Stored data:
----
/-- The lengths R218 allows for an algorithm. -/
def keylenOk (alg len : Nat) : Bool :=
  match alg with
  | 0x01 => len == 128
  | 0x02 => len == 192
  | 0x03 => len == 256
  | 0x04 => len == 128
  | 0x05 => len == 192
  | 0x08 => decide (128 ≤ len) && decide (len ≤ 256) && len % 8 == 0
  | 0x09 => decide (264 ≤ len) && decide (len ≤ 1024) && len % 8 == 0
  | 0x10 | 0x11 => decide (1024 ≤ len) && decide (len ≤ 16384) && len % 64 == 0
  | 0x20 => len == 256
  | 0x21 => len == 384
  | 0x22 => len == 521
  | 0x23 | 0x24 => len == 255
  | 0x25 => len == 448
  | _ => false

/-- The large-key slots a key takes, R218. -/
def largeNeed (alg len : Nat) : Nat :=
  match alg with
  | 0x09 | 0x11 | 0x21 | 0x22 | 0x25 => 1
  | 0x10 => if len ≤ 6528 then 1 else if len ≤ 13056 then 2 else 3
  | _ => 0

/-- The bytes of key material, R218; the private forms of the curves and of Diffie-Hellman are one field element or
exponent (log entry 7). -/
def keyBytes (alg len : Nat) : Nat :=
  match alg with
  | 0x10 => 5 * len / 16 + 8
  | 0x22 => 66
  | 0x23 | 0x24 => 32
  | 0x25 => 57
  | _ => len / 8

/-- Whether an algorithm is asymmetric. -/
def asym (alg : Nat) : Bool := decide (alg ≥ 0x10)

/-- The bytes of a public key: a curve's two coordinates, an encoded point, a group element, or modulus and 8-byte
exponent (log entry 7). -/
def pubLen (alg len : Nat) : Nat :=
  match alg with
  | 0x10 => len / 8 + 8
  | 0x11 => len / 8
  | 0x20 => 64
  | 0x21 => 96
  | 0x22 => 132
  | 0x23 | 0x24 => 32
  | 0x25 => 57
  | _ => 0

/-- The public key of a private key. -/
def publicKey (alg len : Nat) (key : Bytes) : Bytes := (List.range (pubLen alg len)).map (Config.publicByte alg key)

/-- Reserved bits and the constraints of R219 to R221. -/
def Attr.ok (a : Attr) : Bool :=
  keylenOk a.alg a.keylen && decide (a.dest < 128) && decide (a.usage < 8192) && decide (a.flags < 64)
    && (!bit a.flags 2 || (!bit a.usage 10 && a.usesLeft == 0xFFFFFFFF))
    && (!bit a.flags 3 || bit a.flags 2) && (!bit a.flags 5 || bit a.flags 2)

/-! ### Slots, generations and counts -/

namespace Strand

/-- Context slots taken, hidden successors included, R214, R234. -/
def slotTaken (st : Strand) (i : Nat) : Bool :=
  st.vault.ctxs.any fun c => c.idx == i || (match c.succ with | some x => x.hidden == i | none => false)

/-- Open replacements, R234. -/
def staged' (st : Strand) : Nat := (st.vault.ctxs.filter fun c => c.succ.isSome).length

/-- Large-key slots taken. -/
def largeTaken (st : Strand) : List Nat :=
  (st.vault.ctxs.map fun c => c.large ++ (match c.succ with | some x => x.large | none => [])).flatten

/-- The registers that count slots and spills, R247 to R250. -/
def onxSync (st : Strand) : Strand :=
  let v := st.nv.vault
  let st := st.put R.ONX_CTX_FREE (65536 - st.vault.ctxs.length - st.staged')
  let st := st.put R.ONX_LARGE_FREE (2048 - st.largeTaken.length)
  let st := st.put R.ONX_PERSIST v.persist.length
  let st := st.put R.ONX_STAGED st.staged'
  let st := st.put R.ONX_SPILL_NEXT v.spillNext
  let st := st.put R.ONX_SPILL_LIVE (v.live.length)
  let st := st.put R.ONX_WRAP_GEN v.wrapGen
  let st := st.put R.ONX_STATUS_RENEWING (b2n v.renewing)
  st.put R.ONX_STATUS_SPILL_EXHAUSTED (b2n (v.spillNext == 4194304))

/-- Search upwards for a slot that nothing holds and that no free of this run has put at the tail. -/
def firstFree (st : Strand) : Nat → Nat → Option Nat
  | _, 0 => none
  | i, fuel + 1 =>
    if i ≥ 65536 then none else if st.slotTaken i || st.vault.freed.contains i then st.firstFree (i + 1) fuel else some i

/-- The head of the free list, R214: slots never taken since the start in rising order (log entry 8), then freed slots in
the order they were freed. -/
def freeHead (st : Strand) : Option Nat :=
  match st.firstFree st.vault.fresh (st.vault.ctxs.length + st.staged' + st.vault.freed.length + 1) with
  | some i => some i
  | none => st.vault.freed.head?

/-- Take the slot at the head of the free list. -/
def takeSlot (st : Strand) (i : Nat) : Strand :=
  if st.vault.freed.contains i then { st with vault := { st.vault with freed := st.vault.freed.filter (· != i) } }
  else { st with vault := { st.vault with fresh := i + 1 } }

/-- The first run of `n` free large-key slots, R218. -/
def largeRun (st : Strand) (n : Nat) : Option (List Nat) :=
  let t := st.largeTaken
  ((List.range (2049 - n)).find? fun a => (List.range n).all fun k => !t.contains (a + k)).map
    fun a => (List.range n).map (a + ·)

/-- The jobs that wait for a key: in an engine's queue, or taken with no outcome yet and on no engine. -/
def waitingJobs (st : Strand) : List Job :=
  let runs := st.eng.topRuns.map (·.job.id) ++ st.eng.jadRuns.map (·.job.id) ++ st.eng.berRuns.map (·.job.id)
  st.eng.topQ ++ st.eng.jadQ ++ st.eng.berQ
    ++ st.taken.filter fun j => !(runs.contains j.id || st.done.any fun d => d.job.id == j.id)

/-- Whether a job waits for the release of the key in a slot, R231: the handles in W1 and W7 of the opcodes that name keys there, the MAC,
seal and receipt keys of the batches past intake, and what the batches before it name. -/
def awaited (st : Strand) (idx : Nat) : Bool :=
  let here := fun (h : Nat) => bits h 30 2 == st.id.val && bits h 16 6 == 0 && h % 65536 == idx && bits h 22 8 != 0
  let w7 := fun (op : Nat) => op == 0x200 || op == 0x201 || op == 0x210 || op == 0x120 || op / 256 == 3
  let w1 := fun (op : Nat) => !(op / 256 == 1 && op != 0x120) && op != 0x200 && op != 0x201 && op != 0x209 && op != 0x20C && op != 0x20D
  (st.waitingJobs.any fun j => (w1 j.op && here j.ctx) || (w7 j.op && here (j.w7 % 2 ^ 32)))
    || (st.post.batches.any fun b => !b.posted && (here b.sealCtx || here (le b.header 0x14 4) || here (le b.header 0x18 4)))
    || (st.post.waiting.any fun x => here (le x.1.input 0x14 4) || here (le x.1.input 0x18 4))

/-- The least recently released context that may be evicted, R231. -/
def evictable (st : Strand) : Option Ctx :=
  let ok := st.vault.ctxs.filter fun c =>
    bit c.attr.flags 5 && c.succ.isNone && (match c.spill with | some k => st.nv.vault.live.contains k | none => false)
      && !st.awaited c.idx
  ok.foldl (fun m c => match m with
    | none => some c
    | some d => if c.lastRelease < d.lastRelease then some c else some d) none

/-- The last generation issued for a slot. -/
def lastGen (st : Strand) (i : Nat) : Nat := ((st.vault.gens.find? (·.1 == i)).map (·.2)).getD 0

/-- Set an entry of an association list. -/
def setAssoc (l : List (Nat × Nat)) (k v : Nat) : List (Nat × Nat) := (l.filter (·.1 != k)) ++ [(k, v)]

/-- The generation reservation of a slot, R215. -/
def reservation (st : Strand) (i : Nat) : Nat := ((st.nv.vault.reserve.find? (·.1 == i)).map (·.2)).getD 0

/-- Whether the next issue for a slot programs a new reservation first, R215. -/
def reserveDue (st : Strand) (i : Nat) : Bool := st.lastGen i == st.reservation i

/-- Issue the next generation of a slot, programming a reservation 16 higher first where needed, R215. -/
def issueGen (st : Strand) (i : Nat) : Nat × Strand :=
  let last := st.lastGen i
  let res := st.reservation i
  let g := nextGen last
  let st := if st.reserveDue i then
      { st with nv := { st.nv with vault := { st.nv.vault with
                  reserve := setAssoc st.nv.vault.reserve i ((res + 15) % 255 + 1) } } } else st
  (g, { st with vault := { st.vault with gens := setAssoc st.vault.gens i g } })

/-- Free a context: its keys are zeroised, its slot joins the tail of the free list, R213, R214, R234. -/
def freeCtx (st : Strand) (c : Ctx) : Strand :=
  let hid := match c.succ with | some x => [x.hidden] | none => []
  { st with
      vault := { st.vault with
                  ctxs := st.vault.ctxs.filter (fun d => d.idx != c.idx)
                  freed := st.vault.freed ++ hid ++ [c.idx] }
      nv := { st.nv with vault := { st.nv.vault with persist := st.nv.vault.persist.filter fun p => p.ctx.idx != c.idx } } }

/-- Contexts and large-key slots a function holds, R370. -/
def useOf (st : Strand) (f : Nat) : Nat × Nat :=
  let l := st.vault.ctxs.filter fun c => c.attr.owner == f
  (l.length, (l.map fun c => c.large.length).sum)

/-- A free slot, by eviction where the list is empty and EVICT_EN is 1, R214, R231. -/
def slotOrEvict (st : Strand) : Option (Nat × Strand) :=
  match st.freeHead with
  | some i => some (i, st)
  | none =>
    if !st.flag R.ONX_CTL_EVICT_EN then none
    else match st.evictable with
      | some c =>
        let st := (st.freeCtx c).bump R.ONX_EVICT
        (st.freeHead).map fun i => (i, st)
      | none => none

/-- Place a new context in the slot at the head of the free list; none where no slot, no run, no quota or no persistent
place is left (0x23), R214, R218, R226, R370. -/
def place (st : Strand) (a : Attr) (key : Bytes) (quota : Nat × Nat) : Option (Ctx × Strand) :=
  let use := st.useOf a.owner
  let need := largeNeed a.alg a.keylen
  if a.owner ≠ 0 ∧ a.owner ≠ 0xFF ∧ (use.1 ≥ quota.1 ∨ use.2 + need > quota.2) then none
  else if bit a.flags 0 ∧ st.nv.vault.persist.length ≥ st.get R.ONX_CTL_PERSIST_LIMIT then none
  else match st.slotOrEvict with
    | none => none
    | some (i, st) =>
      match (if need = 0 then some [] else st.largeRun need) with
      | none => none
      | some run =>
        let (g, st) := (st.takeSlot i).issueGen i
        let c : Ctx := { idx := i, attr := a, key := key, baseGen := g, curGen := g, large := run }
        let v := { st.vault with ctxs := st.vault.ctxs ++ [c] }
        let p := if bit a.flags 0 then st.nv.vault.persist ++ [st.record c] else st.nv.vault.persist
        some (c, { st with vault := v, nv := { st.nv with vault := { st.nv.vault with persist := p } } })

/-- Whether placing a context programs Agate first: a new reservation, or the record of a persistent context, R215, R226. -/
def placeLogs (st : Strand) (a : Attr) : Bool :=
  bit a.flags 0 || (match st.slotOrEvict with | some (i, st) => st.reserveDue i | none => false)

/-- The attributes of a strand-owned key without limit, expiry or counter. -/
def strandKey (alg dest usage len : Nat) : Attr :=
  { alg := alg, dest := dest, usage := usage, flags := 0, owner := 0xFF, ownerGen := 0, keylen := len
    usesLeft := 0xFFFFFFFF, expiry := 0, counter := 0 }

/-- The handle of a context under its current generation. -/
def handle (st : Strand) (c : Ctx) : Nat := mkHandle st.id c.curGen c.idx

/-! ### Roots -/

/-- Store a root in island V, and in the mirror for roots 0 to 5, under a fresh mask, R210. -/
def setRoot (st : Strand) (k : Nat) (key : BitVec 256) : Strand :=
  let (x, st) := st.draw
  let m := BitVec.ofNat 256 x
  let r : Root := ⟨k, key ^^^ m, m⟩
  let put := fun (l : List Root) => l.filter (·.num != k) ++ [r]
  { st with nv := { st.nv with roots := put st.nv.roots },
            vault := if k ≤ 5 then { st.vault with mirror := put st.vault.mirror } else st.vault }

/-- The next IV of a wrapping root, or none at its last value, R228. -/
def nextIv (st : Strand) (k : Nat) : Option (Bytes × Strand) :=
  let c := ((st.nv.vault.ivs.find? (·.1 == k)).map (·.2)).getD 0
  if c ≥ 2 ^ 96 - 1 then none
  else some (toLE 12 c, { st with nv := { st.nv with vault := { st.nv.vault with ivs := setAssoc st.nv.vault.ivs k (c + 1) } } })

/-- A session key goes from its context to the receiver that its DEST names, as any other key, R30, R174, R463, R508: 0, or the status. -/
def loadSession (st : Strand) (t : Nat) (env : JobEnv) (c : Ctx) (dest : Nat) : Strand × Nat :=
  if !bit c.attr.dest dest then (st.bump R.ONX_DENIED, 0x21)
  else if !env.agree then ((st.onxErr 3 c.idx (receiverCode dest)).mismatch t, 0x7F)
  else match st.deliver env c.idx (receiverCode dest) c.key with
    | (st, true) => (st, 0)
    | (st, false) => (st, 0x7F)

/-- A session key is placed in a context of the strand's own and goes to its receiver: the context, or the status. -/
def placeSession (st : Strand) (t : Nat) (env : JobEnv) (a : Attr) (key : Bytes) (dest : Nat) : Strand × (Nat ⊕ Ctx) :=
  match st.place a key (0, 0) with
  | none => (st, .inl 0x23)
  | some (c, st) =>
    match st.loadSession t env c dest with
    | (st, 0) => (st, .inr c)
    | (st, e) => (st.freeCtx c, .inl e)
----
**WHAT IS BEING ASKED:**
Repeat word for word every line from the start of the entries to the line holding "1024) && len % 8 == 0", inclusive, and nothing else.

**RESULT FOR THIS EXERCISE:**
/-- The lengths R218 allows for an algorithm. -/
def keylenOk (alg len : Nat) : Bool :=
  match alg with
  | 0x01 => len == 128
  | 0x02 => len == 192
  | 0x03 => len == 256
  | 0x04 => len == 128
  | 0x05 => len == 192
  | 0x08 => decide (128 ≤ len) && decide (len ≤ 256) && len % 8 == 0
  | 0x09 => decide (264 ≤ len) && decide (len ≤ 1024) && len % 8 == 0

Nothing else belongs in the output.